This sort of problem rather propagates in the rules. A flat roll of 1D6 does not allow the wargamer to adjust the outcomes to favour the most likely route. For example, in starting a campaign it is recommended to select three routes and roll a dice to see which is chosen. With more than 1D6 you can, of course, weight the roll towards the most likely outcome, which while it might make your campaigns or wargames a bit more predictable also removes some of the more outlying (read ‘weird’) results. The problem with the flat roll system is that the wargamer has to adjust the result according to their judgment after it has been decided. My suggestion is to build in the adjustment into the system to start off with. Given a table of probabilities for a 2 or 3-dice system it is really not that hard. And you can still get weird results.

That is not to deny that there is a lot to like about the book. The author adopts a ‘take it or leave it’ tone, which is fine and how wargames should be played. He also refuses to accept that solo wargaming is second best, a position which I agree with. As I have mentioned, many of his systems do need a bit of juggling with to make them accord to probability. As another example, I am not sure that minor damage to a sailing ship in a storm and the ship sinking should have exactly the same probability. I also suspect that steam-powered ships are a bit more resilient when it comes to storms at sea.

I suppose it all comes down to what you want from your campaign game. Loads of low probability results give something that can veer around rather wildly in terms of outcomes and progress. Perhaps I am just a bit boring and want a little extra predictability in my games. On the other hand, even Napoleon might have struggled with rolling for his subcommander’s competence and getting a load of ones. A few sackings in his Human Resources Department might have ensued.

A bit surprising is the lack of personalisation in the book. There is a chapter on it, but that refers mainly to journals and unit histories recorded therein, rather than to the personalities of the commanders. I do feel that this might be a little bit of a missed opportunity, but, on the other hand, personalities do rather equal paperwork or at least a little bit of it.

A strength of the book is that it urges the wargamer to keep administration to a minimum, something I would entirely agree with. I am not sure about his recommendation that you should simply record on a sheet the positions of units rather than stick pins in a map. While the latter does, of course, perforate the map, and heavily fought over areas can start to resemble confetti, it is, in my experience, very easy to miss units when they are just given a map reference. Perhaps I am just not very observant in these things, or my memory is a lot worse than most wargamers.

Still, I do applaud the author for their suggestions for varied wargaming over their imaginations. He seems to have an imaginary world and uses it for different eras, sufficiently far apart both geographically and temporally for the results of one not to affect another. Hence the ancients campaign is about the rise of something that sounds like the Roman Empire, while the Napoleonic era campaign is just that, but between different countries. In Europe, of course, the Roman had long gone before the modern nation-state arose, and a similar view can be taken for an imaginary world.

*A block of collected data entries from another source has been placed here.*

-- ==== Sys2Proof/Laws/Step.lean ====
section
/-! SUPPORT. What an instruction and a step can do, said once: `exec_effect` lists every way `exec` can answer a next
state, and `step_effect` every way a step can; proofs about all instructions or all steps go by cases on them. -/

namespace Sys2Proof.Machine

/-! ## Answers of the environment under state updates -/

@[simp] theorem State.push_busAnswer (s : State) (items : List SeqItem) : (s.push items).busAnswer = s.busAnswer := rfl
@[simp] theorem State.push_busDrawn_env (s : State) (items : List SeqItem) :
    (s.push items).busDrawn.env = s.busDrawn.env := rfl
@[simp] theorem State.emit_busAnswer (s : State) (e : Event) : (s.emit e).busAnswer = s.busAnswer := rfl

/-! ## One instruction -/

/-- The operations of the host port (R82): the only instructions that respond. -/
def hostOp : Instr → Bool
  | .init | .setpix _ _ _ | .fill _ | .showFrame | .rdfb _ | .rdstat | .illegal _ => true
  | _ => false

/-- Every way an instruction can lead from one state to the next. -/
inductive ExecEffect : Instr → State → State → Prop
  /-- a response and nothing else -/
  | respond {i : Instr} {s : State} (code : RespCode) (data : Byte) (hi : hostOp i = true)
      (h : code ≠ .ok → data = 0) :
      ExecEffect i s (s.respond code data)
  /-- a framebuffer byte written (R183), then the response -/
  | setpix {x y : BitVec 12} {v : Bool} {s : State} (index : Nat) (b : Byte) (hr : s.life = .ready)
      (hi : index < s.cfg.fbSize) :
      ExecEffect (.setpix x y v) s ({ s with fb := s.fb.put index b }.respond .ok 0)
  /-- every framebuffer byte written (R186), then the response -/
  | fill {v : Bool} {s : State} (hr : s.life = .ready) :
      ExecEffect (.fill v) s ((s.fillFb (if v then 0xFF else 0x00)).respond .ok 0)
  | init {s : State} (h : s.life = .uninit) :
      ExecEffect .init s { s with life := .initializing, seq := initProgram s.cfg }
  | shows {s : State} (h : s.life = .ready) : ExecEffect .showFrame s { s with seq := showProgram }
  | granted {s : State} (h : s.lockHeld = false) :
      ExecEffect .lockAcquire s ({ s.lockDrawn with lockHeld := true }.emit .acq)
  | denied {s : State} (h : s.lockHeld = false) : ExecEffect .lockAcquire s (s.lockDrawn.push [.op .lockAcquire])
  | released {s : State} (h : s.lockHeld = true) :
      ExecEffect .lockRelease s ({ s with lockHeld := false }.emit .rel)
  /-- one bus write, maybe with the argument byte's write still to come -/
  | write {i : Instr} {s : State} (control : Byte) (payload : List Byte) (later : List Byte)
      (hi : inGroup i = true) (h : s.lockHeld = true)
      (hf : writeFormed s.cfg.addr (.wr s.cfg.addr (control :: payload) .ack) = true) :
      ExecEffect i s (transact control payload (s.push (later.map fun a => .op (.txCmd [a]))))
  | wait {ms : Nat} {s : State} (h : 1 ≤ ms) : ExecEffect (.wait ms) s (s.emit (.wait ms))
  | rstDirOut {s : State} (h : s.cfg.hasReset = true) :
      ExecEffect .rstDirOut s ({ s with rstDriven := true }.emit .gdir)
  | rstSet {l : Bool} {s : State} (h : s.cfg.hasReset = true) :
      ExecEffect (.rstSet l) s ({ s with rstLevel := l }.emit (.gset l))
  | withLock {body : List MicroOp} {s : State} : ExecEffect (.withLock body) s (s.push (lockGroup body))
  /-- a host procedure: nothing of the block -/
  | pseudo {i : Instr} {s : State} (p : PseudoOp) (hp : i = p.toInstr) (host : List HostItem) (value : HostValue) (env : Env) :
      ExecEffect i s { s with host := host, hostValue := value, env := env }

theorem push_nil (s : State) : s.push [] = s := by simp [State.push]

theorem writeFormed_cmd (a : Addr7) (cmd : List Byte) (r : BusResult) (h : commandBytesOk cmd = true) :
    writeFormed a (.wr a (0x00 :: cmd) r) = true := by simp [writeFormed, h]

theorem writeFormed_data (a : Addr7) (chunk : List Byte) (r : BusResult) (h : chunkOk chunk = true) :
    writeFormed a (.wr a (0x40 :: chunk) r) = true := by simp [writeFormed, h]

/-- The result of a bus write does not matter to its form. -/
theorem writeFormed_result (a : Addr7) (w : List Byte) (r r' : BusResult)
    (h : writeFormed a (.wr a w r) = true) : writeFormed a (.wr a w r') = true := by
  unfold writeFormed at h ⊢
  split at h <;> simp_all

theorem effect_emitCommand {i : Instr} {c : List Byte} {s t : State} (hi : inGroup i = true)
    (h : emitCommand c s = .next t) : ExecEffect i s t := by
  obtain ⟨hl, ⟨hc, rfl⟩ | ⟨b, a, rfl, -, rfl⟩⟩ := emitCommand_next h
  · have := ExecEffect.write (i := i) 0x00 c [] hi hl (writeFormed_cmd _ _ _ hc)
    simpa [push_nil] using this
  · exact ExecEffect.write 0x00 [b] [a] hi hl (writeFormed_cmd _ _ _ rfl)

theorem effect_sendCommandBytes {i : Instr} {c : List Byte} {s t : State} (hi : inGroup i = true)
    (h : sendCommandBytes c s = .next t) : ExecEffect i s t := by
  unfold sendCommandBytes at h
  split_ifs at h with hc
  obtain ⟨hl, rfl⟩ := sendTransaction_next h
  have := ExecEffect.write (i := i) 0x00 c [] hi hl (writeFormed_cmd _ _ _ hc)
  simpa [push_nil] using this

theorem effect_sendChunk {i : Instr} {c : List Byte} {s t : State} (hi : inGroup i = true)
    (h : sendChunk c s = .next t) : ExecEffect i s t := by
  unfold sendChunk at h
  split_ifs at h with hc
  obtain ⟨hl, rfl⟩ := sendTransaction_next h
  have := ExecEffect.write (i := i) 0x40 c [] hi hl (writeFormed_data _ _ _ hc)
  simpa [push_nil] using this

theorem effect_setpix {x y : BitVec 12} {v : Bool} {s t : State} (h : execSetpix x y v s = .next t) :
    ExecEffect (.setpix x y v) s t := by
  unfold execSetpix at h
  cases hl : s.life with
  | ready =>
    simp only [hl] at h
    cases hm : mapXY s.cfg x.toInt y.toInt with
    | none =>
      simp only [hm] at h
      cases h
      exact .respond _ _ rfl (by simp)
    | some p =>
      obtain ⟨index, bit⟩ := p
      simp only [hm] at h
      cases hb : bitWrite index bit v s with
      | error f => simp [hb, Except.map, outcomeOf] at h
      | ok u =>
        obtain ⟨b, hr, rfl⟩ := bitWrite_cases hb
        simp only [hb, Except.map, outcomeOf] at h
        cases h
        exact .setpix _ _ hl (Memory.read_ok hr).1
  | uninit => simp only [hl] at h; cases h; exact .respond _ _ rfl (by simp)
  | initializing => simp only [hl] at h; cases h; exact .respond _ _ rfl (by simp)
  | failed => simp only [hl] at h; cases h; exact .respond _ _ rfl (by simp)

theorem effect_rdfb {index : BitVec 16} {s t : State} (h : execRdfb index s = .next t) :
    ExecEffect (.rdfb index) s t := by
  unfold execRdfb at h
  cases hl : s.life with
  | ready =>
    simp only [hl] at h
    split_ifs at h with hi
    · cases h; exact .respond .range 0 rfl (by simp)
    · cases hr : s.readFb index.toNat with
      | error f => simp [hr, Except.map, outcomeOf] at h
      | ok b =>
        simp only [hr, Except.map, outcomeOf] at h
        cases h
        exact .respond .ok b rfl (by simp)
  | uninit => simp only [hl] at h; cases h; exact .respond _ _ rfl (by simp)
  | initializing => simp only [hl] at h; cases h; exact .respond _ _ rfl (by simp)
  | failed => simp only [hl] at h; cases h; exact .respond _ _ rfl (by simp)

theorem effect_pseudo {p : PseudoOp} {s t : State} (h : exec p.toInstr s = .next t) : ExecEffect p.toInstr s t := by
  cases p with
  | drawGlyphR x y g => cases h; exact .pseudo (.drawGlyphR x y g) rfl _ _ _
  | drawGlyphC x y g => cases h; exact .pseudo (.drawGlyphC x y g) rfl _ _ _
  | drawText text x y font sp =>
    simp only [PseudoOp.toInstr, exec, execDrawText] at h
    split_ifs at h
    cases h
    exact .pseudo (.drawText text x y font sp) rfl _ _ _
  | lookup font ch =>
    simp only [PseudoOp.toInstr, exec, execLookup] at h
    split at h
    · cases h; exact .pseudo (.lookup font ch) rfl _ _ _
    · cases h
  | centerX w => cases h; exact .pseudo (.centerX w) rfl _ _ _
  | probeLock timeout =>
    simp only [PseudoOp.toInstr, exec, execProbeLock] at h
    split_ifs at h <;> cases h <;> exact .pseudo (.probeLock timeout) rfl _ _ _

theorem inGroup_command (k : Command) : inGroup k.toInstr = true := by cases k <;> rfl

theorem effect_command (k : Command) {s t : State} (h : exec k.toInstr s = .next t) : ExecEffect k.toInstr s t :=
  effect_emitCommand (inGroup_command k) (exec_command k s ▸ h)

/-- Every instruction's next state is one of the effects. -/
theorem exec_effect {i : Instr} {s t : State} (h : exec i s = .next t) : ExecEffect i s t := by
  cases i with
  | init =>
    simp only [exec, execInit] at h
    cases hl : s.life <;> simp only [hl] at h <;> cases h
    all_goals first
      | exact .init hl
      | exact .respond _ _ rfl (by simp)
  | setpix x y v => exact effect_setpix h
  | fill v =>
    simp only [exec, execFill] at h
    cases hl : s.life <;> simp only [hl] at h <;> cases h
    all_goals first
      | exact .fill hl
      | exact .respond _ _ rfl (by simp)
  | showFrame =>
    simp only [exec, execShow] at h
    cases hl : s.life <;> simp only [hl] at h <;> cases h
    all_goals first
      | exact .respond .notReady 0 rfl (by simp)
      | (rw [← hl]; exact .shows hl)
  | rdfb index => exact effect_rdfb h
  | rdstat => cases h; exact .respond _ _ rfl (by simp)
  | illegal w => cases h; exact .respond _ _ rfl (by simp)
  | ctrlCmd cmd => exact effect_sendCommandBytes rfl h
  | ctrlData chunk => exact effect_sendChunk rfl h
  | displayOff => exact effect_command .displayOff h
  | setClkdiv a => exact effect_command (.setClkdiv a) h
  | setMux a => exact effect_command (.setMux a) h
  | setOffset a => exact effect_command (.setOffset a) h
  | setStartline0 => exact effect_command .setStartline0 h
  | chargePump a => exact effect_command (.chargePump a) h
  | segRemap b => exact effect_command (.segRemap b) h
  | comScan b => exact effect_command (.comScan b) h
  | comPins a => exact effect_command (.comPins a) h
  | contrast a => exact effect_command (.contrast a) h
  | precharge a => exact effect_command (.precharge a) h
  | vcomh a => exact effect_command (.vcomh a) h
  | entireOff => exact effect_command .entireOff h
  | normal => exact effect_command .normal h
  | displayOn => exact effect_command .displayOn h
  | setPage p => exact effect_command (.setPage p) h
  | setColLo l => exact effect_command (.setColLo l) h
  | setColHi u => exact effect_command (.setColHi u) h
  | lockAcquire =>
    simp only [exec, execLockAcquire] at h
    split_ifs at h with h1 h2 <;> cases h
    · exact .granted (by simpa using h1)
    · exact .denied (by simpa using h1)
  | lockRelease =>
    simp only [exec, execLockRelease] at h
    split_ifs at h with h1
    cases h
    exact .released h1
  | txCmd cmd => exact effect_sendCommandBytes rfl h
  | txData chunk => exact effect_sendChunk rfl h
  | emitCmd c => exact effect_emitCommand rfl h
  | wait ms =>
    simp only [exec, execWait] at h
    split_ifs at h with h1
    cases h
    exact .wait h1
  | rstDirOut =>
    simp only [exec, execRstDirOut] at h
    split_ifs at h with h1
    cases h
    exact .rstDirOut h1
  | rstSet l =>
    simp only [exec, execRstSet] at h
    split_ifs at h with h1
    cases h
    exact .rstSet h1
  | withLock body => cases h; exact .withLock
  | drawGlyphR x y g => exact effect_pseudo (p := .drawGlyphR x y g) h
  | drawGlyphC x y g => exact effect_pseudo (p := .drawGlyphC x y g) h
  | drawText text x y font sp => exact effect_pseudo (p := .drawText text x y font sp) h
  | lookup font ch => exact effect_pseudo (p := .lookup font ch) h
  | centerX w => exact effect_pseudo (p := .centerX w) h
  | probeLock timeout => exact effect_pseudo (p := .probeLock timeout) h

/-- An instruction of a lock group never responds. -/
theorem hostOp_of_inGroup {i : Instr} : inGroup i = true → hostOp i = false := by
  cases i <;> intro h <;> first | rfl | cases h

/-- The only instruction that writes `STATE` is an accepted INIT (R25). -/
theorem exec_life {i : Instr} {s t : State} (h : exec i s = .next t) :
    t.life = s.life ∨
    (i = .init ∧ s.life = .uninit ∧ t.life = .initializing ∧ t.seq = initProgram s.cfg) := by
  cases exec_effect h with
  | write control payload later hi hl hf => exact .inl (transact_frame _ _ _).2.1
  | init hu => exact .inr ⟨rfl, hu, rfl, rfl⟩
  | _ => exact .inl rfl

/-- The host's program is touched by pseudo-operations alone (R230). -/
theorem exec_host {i : Instr} {s t : State} (h : exec i s = .next t) (hi : ∀ p : PseudoOp, i ≠ p.toInstr) :
    t.host = s.host := by
  cases exec_effect h with
  | write control payload later hg hl hf => exact (transact_frame _ _ _).2.2.2.2.2.2.2.2.2.2.1
  | pseudo p hp => exact absurd hp (hi p)
  | _ => rfl

/-- No operation word decodes to a pseudo-operation. -/
theorem decodeWord_ne_pseudo (w : Word) (p : PseudoOp) : decodeWord w ≠ p.toInstr := by
  unfold decodeWord
  split_ifs <;> cases p <;> simp [PseudoOp.toInstr]

/-! ## One step -/

/-- Every way a step can lead from one state to the next. -/
inductive StepEffect : State → State → Prop
  /-- nothing to do -/
  | waits {s : State} (hs : s.seq = []) (hh : s.host = []) : StepEffect s s
  /-- the host presents an operation word -/
  | presents {s : State} (w : Word) (rest : List HostItem) (hs : s.seq = []) (hh : s.host = .word w :: rest)
      (hb : s.busy = false) :
      StepEffect s { s with host := rest, req := w, busy := true, seq := [.fetch] }
  /-- the host expands a pseudo-operation -/
  | expands {s t : State} (p : PseudoOp) (rest : List HostItem) (hs : s.seq = []) (hh : s.host = .call p :: rest)
      (he : exec p.toInstr { s with host := rest } = .next t) : StepEffect s t
  /-- the sequencer runs the operation word -/
  | fetches {s t : State} (rest : List SeqItem) (hs : s.seq = .fetch :: rest)
      (he : exec (decodeWord s.req) { s with seq := rest } = .next t) : StepEffect s t
  /-- the sequencer runs a micro-operation -/
  | runs {s t : State} (i : Instr) (rest : List SeqItem) (hs : s.seq = .op i :: rest)
      (he : exec i { s with seq := rest } = .next t) : StepEffect s t
  | zeroes {s : State} (rest : List SeqItem) (hs : s.seq = .zeroFill :: rest) :
      StepEffect s ({ s with seq := rest }.fillFb 0x00)
  | flushes {s : State} (rest : List SeqItem) (bytes : List Byte) (hs : s.seq = .flush :: rest)
      (hd : s.fb.dump s.cfg.fbSize = .ok bytes) :
      StepEffect s ({ s with seq := rest }.push (lockGroup (flushBody s.cfg bytes)))
  | completes {s : State} (rest : List SeqItem) (hs : s.seq = .complete :: rest) :
      StepEffect s ({ s with seq := rest }.completeOp)
  | catches {s : State} (rest : List SeqItem) (hs : s.seq = .catchFail :: rest) :
      StepEffect s ({ s with seq := rest }.catchBusFail)

/-- Every step's next state is one of the effects. -/
theorem step_effect {s t : State} (h : step s = .next t) : StepEffect s t := by
  unfold step advance at h
  cases hs : s.seq with
  | nil =>
    simp only [hs, hostTurn] at h
    cases hh : s.host with
    | nil => simp only [hh] at h; cases h; exact .waits hs hh
    | cons item rest =>
      cases item with
      | word w =>
        simp only [hh, hostWrite] at h
        split_ifs at h with hb
        cases h
        exact .presents w rest hs hh (by simpa using hb)
      | call p => simp only [hh] at h; exact .expands p rest hs hh (by simpa only [hs] using h)
  | cons item rest =>
    simp only [hs, runItem] at h
    cases item with
    | fetch => exact .fetches rest hs h
    | op i => exact .runs i rest hs h
    | zeroFill => cases h; exact .zeroes rest hs
    | flush =>
      simp only at h
      cases hd : s.fb.dump s.cfg.fbSize with
      | error f => simp [hd] at h
      | ok bytes =>
        simp only [hd] at h
        cases h
        exact .flushes rest bytes hs hd
    | complete => cases h; exact .completes rest hs
    | catchFail => cases h; exact .catches rest hs

/-- With a micro-step pending, a step runs it. -/
theorem step_cons {s : State} {item : SeqItem} {rest : List SeqItem} (h : s.seq = item :: rest) :
    step s = runItem item { s with seq := rest } := by
  simp [step, advance, h]

end Sys2Proof.Machine
end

Overall, then, it was a worthwhile read, but not enough to turn my wargaming world upside down. It is good to read about other people’s take on solo wargaming and their views of how to go about it. I might be adopting one or two aspects of the book to my own games, which is the greatest accolade that one solo wargamer can give to another, but they will, of course, be adjusted, if only because of my views on probability.

Saturday 22 October 2022

Information Flow


One of the things which have slowly come to my attention in wargaming, perhaps particularly in campaigns but not exclusively, is the question of information flow. That is, who knows what and when, and the movement of information between participants.

I suppose that this is particularly acute in pre-modern times before telecommunications came into existence. How often do you read a campaign report where the orders were inflexible because they had to be, and the subordinate commanders struggled or failed to adjust to a changed situation? I think it happened quite often. A decent commander might be one who trusted and was trusted by their subordinates sufficiently to adapt to circumstances and one whose network of information gathering and order dispatch was at least adequate to the task.

As you might guess this has been reinforced for me by the Jersey campaign, where at least three companies of Jersey militia are busy guarding their villages and beaches in blissful ignorance that the enemy is already ashore and their colleagues could really use their presence. The orders to march failed to get through. No one is being insubordinate or dense, they just do not know the situation and therefore cannot react. At the current rate of progress, the first they will know of the successful landing is when the Parliamentarian army marches into their parish.

The wargaming problem here is manifold, of course. The wargamer, even if not a solo player, has a somewhat omnipotent view of what is going on. If Colonel Bright on the left wing can see that the enemy has failed to deploy before him, then the commander in chief and Colonel Dime on the right are also going to know. We can introduce rules which try to simulate the latter two not knowing but it is very difficult to remove knowledge once it is in the wargamer’s head. It is hard not to react to the knowledge even if the ‘men on the ground’ would not know the information.

There are various ways around this problem. We can assume instant telepathy between our commanders (perhaps some science-fiction or fantasy games do so). That seems a little too much for a historical scenario, of course. In Twentieth-Century games, we can assume radio communications (although there were not necessarily reliable) and so more control is available to the commanders. On the other hand, there can be too much information. One of the problems at the Three Mile Island nuclear plant (which nearly went bang) was that so many alarms went off the operators could not see what was important. Similarly, when there is an emergency event there are so many mobile phone calls about it that switchboards are overwhelmed. Too much information can be as difficult to handle as too little.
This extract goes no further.